◆ What you should do
When the line with "match op with" appears below, start repeating lines exactly, and keep going through the line with "d _ => vSets"; add nothing outside that span.
[Records]
/-- Accumulator sets a tile action reads or writes other than as an MMA's destination. -/
def vSets (o : BitVec 14) (n : Nat) : List Nat :=
  match vOperand o with
  | .acc r => (List.range 8).filter fun k => r < 128 * (k + 1) && 128 * k < r + n
  | .store _ _ => []
def tileSets (op : TileOp) (dur : Nat) : List Nat :=
  match op with
  | .vec v d a b _ =>
    let n := (dur - 12) / v.rowCycles
    vSets d (if v.reduces then ceilDiv n 128 else n) ++ vSets a n
      ++ (if v.twoSources then vSets b (if v.perRow then ceilDiv n 128 else n) else [])
  | .cvt _ _ a d _ => vSets a ((dur - 12) / 2) ++ vSets d ((dur - 12) / 2)
  | .mxq _ a d => vSets a ((dur - 12) / 2) ++ vSets d ((dur - 12) / 2)
  | _ => []

end Sys2Proof.Machine
end

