/-- The bytes a token contributes (R443); none beyond ENTRIES. -/
def tokenBytes (v : Vocab) (t : Nat) : Option (List Byte) :=
  match v.entry? t with
  | none => none
  | some e =>
    if t = v.unk then some replacement
    else
      match e.kind with
      | .reserved => some []
      | .normal => some (if v.spaceMark = 0 then e.str else unmark (utf8Encode v.spaceMark) e.str.length e.str)
      | .byte => some e.str
      | .control => some (if v.showControl then e.str else [])

/-- A match: start, end (one past its last byte). -/
abbrev StopMatch := Nat × Nat

/-- A stop entry and a stop set (R444). -/
inductive StopEntry where
  | token (t : Nat)
  | str (bs : List Byte)
  deriving DecidableEq, Repr, Inhabited

structure StopSet where
  include_ : Bool := false
  entries : List StopEntry := []
  deriving DecidableEq, Repr, Inhabited

/-- Occurrences of the stop entries that end at or after byte s (R446); the token itself counts for a TOKEN entry. -/
def stopMatches (ss : StopSet) (buf : List Byte) (s tok : Nat) : List StopMatch :=
  ss.entries.flatMap fun e => match e with
    | .token t => if t = tok then [(s, buf.length)] else []
    | .str p => ((List.range buf.length).filter fun i =>
        !p.isEmpty && p.isPrefixOf (buf.drop i) && s < i + p.length).map fun i => (i, i + p.length)

/-- The earlier end first, then the longer match. -/
def betterMatch (a b : StopMatch) : Bool := a.2 < b.2 || (a.2 = b.2 && a.1 ≤ b.1)
def bestMatch : List StopMatch → Option StopMatch
  | [] => none
  | m :: ms => some (ms.foldl (fun a b => if betterMatch a b then a else b) m)

/-- The longest suffix that is a proper prefix of a stop string. -/
def holdStop (ss : StopSet) (buf : List Byte) : Nat :=
  (List.range (buf.length + 1)).foldl (fun h n =>
    if ss.entries.any fun e => match e with
      | .str p => n < p.length && (buf.drop (buf.length - n)).isPrefixOf p
      | _ => false
    then n else h) 0

/-- Bytes of the unfinished character that ends the buffer. -/
def holdChar (buf : List Byte) : Nat :=
  match (utf8Chunks buf.length 0 buf).getLast? with
  | some c => if c.open_ then c.bytes.length else 0
  | none => 0

/-- What DETOKENIZE found: raw bytes sent, bytes held, the stop token's index with TRAIL, and tokens consumed. -/
structure Detok where
  sent : List Byte := []
  held : List Byte := []
  stop : Option (Nat × Nat) := none
  used : Nat := 0
  deriving DecidableEq, Repr

/-- The loop of R445 from entry `i`; none when a token lies beyond ENTRIES. -/
def detokLoop (v : Vocab) (ss : StopSet) (final : Bool) : Nat → List Nat → List Byte → List Byte → Option Detok
  | i, [], buf, sent =>
    some (if final then { sent := sent ++ buf, used := i } else { sent := sent, held := buf, used := i })
  | i, t :: ts, buf, sent =>
    match tokenBytes v t with
    | none => none
    | some bs =>
      let b := buf ++ bs
      match bestMatch (stopMatches ss b buf.length t) with
      | some m =>
        some { sent := sent ++ b.take (if ss.include_ then m.2 else m.1), stop := some (i, b.length - m.2), used := i + 1 }
      | none =>
        let h := max (holdStop ss b) (holdChar b)
        detokLoop v ss final (i + 1) ts (b.drop (b.length - h)) (sent ++ b.take (b.length - h))
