-- ==== Sys2Proof/Machine/Custody.lean ====
section
/-! DEFINITION. Custody records, the comparison of R133, and the checks and moves that hamper commands share (R101 to R108,
R119, R123 to R126, R133, R353). -/

namespace Sys2Proof.Machine

open Sys2Proof

/-! ### Checks of a hamper command (R353) -/

/-- The open request of a session. -/
def State.openReq? (s : State) (slot : Nat) : Option (Nat × ReqRec) := s.fw.reqs.find? fun x => x.2.slot = slot
def State.setReq (s : State) (i : Nat) (r : ReqRec) : State := { s with fw.reqs := SMap.put s.fw.reqs i r }

/-- The session's open request ends with a code at the next step boundary (R351). -/
def State.failReq (s : State) (slot code : Nat) : State :=
  match s.openReq? slot with
  | none => s
  | some (i, r) => s.setReq i { r with failed := if r.failed = 0 then code else r.failed }

/-- The checks before a command's own refusals: 0 or the first code that applies. -/
def State.changeCode (s : State) (h : Word) (from_ : List HState) : Nat :=
  let slot := hSlot h
  if s.homeCode h ≠ 0 then s.homeCode h
  else if s.busy slot then Code.hamperBusy
  else if !from_.contains (s.dir slot).state || (s.dir slot).kind ≠ .home then Code.hamperState
  else if (s.openReq? slot).isSome then Code.reqOpen
  else 0

/-- Any span of the hamper has sharers (R165). -/
def State.hasSharers (s : State) (slot : Nat) : Bool :=
  (List.range (s.hdr slot).spans).any fun n => (s.span slot n).sharers ≠ 0

/-- The hamper has pages a cut has marked (R513). -/
def State.marked (s : State) (slot : Nat) : Bool := (s.hamperPages slot).any fun p => (s.leaf p).wp

/-- A home hamper's FREE transition with everything bound to it (R107, R429, R458). -/
def State.freeHamper (s : State) (slot : Nat) : State :=
  let s := ((s.closeGrammar slot).releaseText slot).toFree slot
  { s with hmp.batch := s.hmp.batch.filter fun x => x ≠ slot, hmp.releases := SMap.erase s.hmp.releases slot }

/-- A home hamper goes to FREE with its shards (R106, R107): the command ends with the code and data once every shard is freed. -/
def State.freeAll (s : State) (slot : Nat) (cmd : Option Nat) (code : Nat) (data : Word) : State :=
  let h := (s.hdr slot).handle
  (s.freeHamper slot).follow slot h .free .free cmd code data

/-- The ticks of a slot (R121, R133): its last custody check, and its last likelihood decay. -/
def checkTick (slot : Nat) : Nat := 2 ^ 23 + slot
def decayTick (slot : Nat) : Nat := 2 ^ 24 + slot
/-- A period of a slot starts now. -/
def State.startTick (s : State) (k : Nat) : State := { s with ticks := SMap.set 0 s.ticks k s.now }

/-- Park now (R119): lengths, text state, decode slot, state and times; shards release their decode slots and follow. -/
def State.parkNow (s : State) (slot : Nat) (cmd : Option Nat) : State :=
  let h := s.hdr slot
  let e := s.dir slot
  let s := (s.setHdr slot { h with specLen := h.commitLen, parkedNs := s.now }).releaseText slot
  let s := s.setDir slot { e with state := .parked, decode := 0, lastNs := s.now }
  ((s.bump (Reg.hmpCnt 0)).startTick (decayTick slot)).follow slot h.handle .park .park cmd 0 0

/-- Between two steps: none runs, and no sub-batch of the next one has been sent (R119, R354). -/
def State.betweenSteps (s : State) : Bool := s.fw.cur.isNone && s.fw.sent.isNone

/-- Park at the step boundary (R119): now between steps, else at the end of the step in progress. -/
def State.parkSoon (s : State) (slot : Nat) (cmd : Option Nat) : State :=
  if s.hmp.parks.any fun x => x.1 = slot then s
  else if s.betweenSteps then s.parkNow slot cmd
  else { s with hmp.parks := s.hmp.parks ++ [(slot, cmd)] }

/-! ### Records (R123 to R126) -/

def State.dirPool (s : State) : Nat := s.field Reg.hmpCustody 39 32
def State.custodyTimeout (s : State) : Nat := msec (s.field Reg.hmpCustody 15 0)
def recKey (addr : Word) : Nat := bits addr 63 56 * 2 ^ 32 + (bits addr 55 0 - 65536) / 64
def recAddrOf (seg i : Nat) : Word := fld 63 56 seg ||| fld 55 0 (65536 + 64 * i)
/-- Where a record stands in the pool. -/
def recAt (k : Nat) : Nat := poolAddr (recAddrOf (k / 2 ^ 32) (k % 2 ^ 32)).toNat
def State.rec_ (s : State) (k : Nat) : PoolRec := poolRecOf (s.readItem (recAt k))
def State.setRec (s : State) (k : Nat) (r : PoolRec) : State := s.writeWords (recAt k) (poolRecWords r)

/-- A 64-byte access to a record fails with the code of R578 or R582, or 0. -/
def State.recCode (s : State) (addr : Word) : Nat := s.casCode (addr + 16)

/-- The directory of DIR_POOL can be used (R125): 0, or CUSTODY_DIR. -/
def State.dirCode (s : State) : Nat :=
  match s.hmp.dirLog with
  | none => Code.custodyDir
  | some l =>
    if s.dirPool = 0xFF || l < 10 || 32 < l || 65536 * (s.seg s.dirPool).pages < 65536 + 64 * 2 ^ l then Code.custodyDir
    else 0

/-- First record of an ORIGIN's probe. -/
def State.recHash (s : State) (origin : Word) : Nat := (crcWords [origin]).toNat % 2 ^ (s.hmp.dirLog.getD 10)

/-- How a probe ends (R126). -/
inductive ProbeEnd where
  | found (k : Nat)
  | empty (k : Nat)
  | full
  deriving DecidableEq, Repr

/-- Probe up to `fuel` records from record i. -/
def State.probe (s : State) (origin : Word) : Nat → Nat → ProbeEnd
  | 0, _ => .full
  | fuel + 1, i =>
    let k := s.dirPool * 2 ^ 32 + i
    if (s.rec_ k).origin = origin then .found k
    else if (s.rec_ k).origin = 0 then .empty k
    else s.probe origin fuel ((i + 1) % 2 ^ (s.hmp.dirLog.getD 10))

def State.findRec (s : State) (origin : Word) : ProbeEnd := s.probe origin 64 (s.recHash origin)

/-- What the pool holds for an ORIGIN, as read: at its record, or at the record that another module has created for it. -/
def State.seeOrigin (s : State) (origin : Word) (seen : Option PoolRec) : State :=
  match seen with
  | none => s
  | some r =>
    if s.dirCode ≠ 0 then s
    else
      match s.findRec origin with
      | .found k => s.setRec k { r with origin := origin }
      | .empty k => s.setRec k { r with origin := origin }
      | .full => s

/-- A read of a session's record: what the pool holds now, where it differs from what the module last saw; of an untracked session,
the record that its probe meets (R126). -/
def State.seeRec (s : State) (slot : Nat) (seen : Option PoolRec) : State :=
  match seen with
  | none => s
  | some r =>
    if (s.hdr slot).recAddr = 0 then s.seeOrigin (s.hdr slot).origin seen else s.setRec (recKey (s.hdr slot).recAddr) r

/-- A swap of the word at 0x10 (R124): it compares custody, state, holder and, in transit, target. -/
def sameWord (a b : PoolRec) : Bool :=
  a.custody = b.custody && a.state = b.state && a.holder = b.holder && (a.state ≠ .inTransit || a.target = b.target)

/-- Swap a record's word when it holds what is expected; the changer then writes the rest of the record.  A swap that the fabric ports
refuse (R581, R582) changes nothing. -/
def State.swapRec (s : State) (k : Nat) (old new : PoolRec) : Bool × State :=
  let hit := sameWord (s.rec_ k) old
  if s.recCode (recAddrOf (k / 2 ^ 32) (k % 2 ^ 32)) ≠ 0 then (false, s)
  else
  let s := s.countCas hit
  if hit then
    let o := s.rec_ k
    (true, s.setRec k
      { new with origin := o.origin, changeNs := s.now, tclass := o.tclass, customer := o.customer })
  else (false, s)

/-- The record as its holder n, HELD, this module expects it, keeping the other fields. -/
def State.mine (s : State) (slot : Nat) : PoolRec :=
  let h := s.hdr slot
  { s.rec_ (recKey h.recAddr) with custody := h.custody, state := .held, holder := .module s.self }

/-! ### The comparison of R133 -/

/-- Free a copy that a newer record overrides (R133). -/
def State.custodyLost (s : State) (slot : Nat) : State :=
  let s := s.failReq slot Code.custodyLost
  let cmd := (SMap.lookup s.hmp.changes slot).bind (·.cmd)
  (s.bump (Reg.hmpCnt 6)).freeAll slot cmd Code.custodyLost 0

/-- Report CUSTODY_CORRUPT or CUSTODY_EMPTY (R675, R700). -/
def State.reportCustody (s : State) (code : Nat) (session origin : Word) : State :=
  (s.event code 0 4 255 0 session origin).setAttn 4

/-- Compare a tracked hamper's record with its header: 0 confirmed, CUSTODY_LOST with the copy freed, or CUSTODY_CORRUPT
reported.  A holder module other than this one is probed (R135).  An untracked hamper is this module's own. -/
def State.custodyCheck (s : State) (slot : Nat) : Nat × State :=
  if !(s.dir slot).tracked then (0, s)
  else
    let h := s.hdr slot
    let r := s.rec_ (recKey h.recAddr)
    if s.recCode h.recAddr ≠ 0 then (s.recCode h.recAddr, s)
    else if r.custody = h.custody && r.holder = .module s.self && r.state = .held then (0, s)
    else if newer h.custody r.custody then (Code.custodyLost, s.custodyLost slot)
    else
      let s := s.reportCustody Code.custodyCorrupt h.handle h.origin
      match r.holder with
      | .module m =>
        if m = s.self then (Code.custodyCorrupt, s)
        else
          (Code.custodyCorrupt,
            { s with hmp.probes := s.hmp.probes ++ [Probe.mk h.origin m s.now] }.send m 7 (.probe h.origin))
      | .pool _ => (Code.custodyCorrupt, s)

/-- Create the record of an untracked session (R126): 0, CUSTODY_DIR, or CUSTODY_LOST with the copy freed when another module
has created it first. -/
def State.createRec (s : State) (slot : Nat) (cairn : Word) : Nat × State :=
  let h := s.hdr slot
  let e := s.dir slot
  if s.dirCode ≠ 0 then (s.dirCode, s)
  else if s.casCode (recAddrOf s.dirPool 0) ≠ 0 then (s.casCode (recAddrOf s.dirPool 0), s)
  else
    match s.findRec h.origin with
    | .full => (Code.custodyDir, s)
    | .found k =>
      let s := s.setHdr slot { h with recAddr := recAddrOf (k / 2 ^ 32) (k % 2 ^ 32), custody := 0 }
      (s.setDir slot { e with tracked := true }).custodyCheck slot
    | .empty k =>
      let s := (s.countCas true).setRec k
        { origin := h.origin, current := h.handle, custody := 1, state := .held, holder := .module s.self,
          changeNs := s.now, cairn := cairn, tclass := e.tclass, customer := e.customer }
      let s := s.setHdr slot
        { h with recAddr := recAddrOf (k / 2 ^ 32) (k % 2 ^ 32), custody := 1, custodyNs := s.now }
      (0, s.setDir slot { e with tracked := true })

/-! ### Empty claims (R134) -/

/-- The home hamper of an ORIGIN on this module. -/
def State.slotOfOrigin (s : State) (origin : Word) : Option Nat :=
  (s.hmp.dir.find? fun x => x.2.state ≠ .free && x.2.kind = .home && (s.hdr x.1).origin = origin).map (·.1)

/-- The records of the directory pool whose bytes are not all zero: the record area as a scan finds it. -/
def State.recKeys (s : State) : List Nat :=
  let base := poolAddr (recAddrOf s.dirPool 0).toNat
  let n := 64 * 2 ^ (s.hmp.dirLog.getD 10)
  ((s.mem.filter fun c => base ≤ c.1 && c.1 < base + n).map fun c => s.dirPool * 2 ^ 32 + (c.1 - base) / 64).eraseDups

/-- Note an empty claim: the record names this module as holder in HELD, and no copy is here. -/
def State.noteClaim (s : State) (k : Nat) : State :=
  let r := s.rec_ k
  if r.state = .held && r.holder = .module s.self && (s.slotOfOrigin r.origin).isNone && !(s.hmp.empties.any fun e => e.key = k)
  then { s with hmp.empties := s.hmp.empties ++ [EmptyClaim.mk k s.now] }
  else s

/-- The claims that a scan of the record area finds at a start. -/
def State.scanClaims (s : State) : State :=
  if s.dirCode ≠ 0 then s else s.recKeys.foldl State.noteClaim s

/-- The claims on the session that a request's handle named, when this module holds no such session: its record's CURRENT or
ORIGIN is that handle (log entry 95). -/
def State.askedClaims (s : State) (h : Word) : State :=
  if s.dirCode ≠ 0 || h = 0 then s
  else (s.recKeys.filter fun k => (s.rec_ k).current = h || (s.rec_ k).origin = h).foldl State.noteClaim s

/-- Retire a record at its close or empty claim (R126, R134): (n, HELD, self) to (n + 1, NONE, self), then the ORIGIN mark. -/
def State.retireRec (s : State) (k : Nat) (old : PoolRec) : Bool × State :=
  let r := s.swapRec k old { old with custody := old.custody + 1, state := .none }
  if r.1 then (true, r.2.setRec k { r.2.rec_ k with origin := BitVec.allOnes 64 }) else r

end Sys2Proof.Machine
end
[/Records]
◆ Solved problem
  match op with
  | .vec v d a b _ =>
    let n := (dur - 12) / v.rowCycles
    vSets d (if v.reduces then ceilDiv n 128 else n) ++ vSets a n
      ++ (if v.twoSources then vSets b (if v.perRow then ceilDiv n 128 else n) else [])
  | .cvt _ _ a d _ => vSets a ((dur - 12) / 2) ++ vSets d ((dur - 12) / 2)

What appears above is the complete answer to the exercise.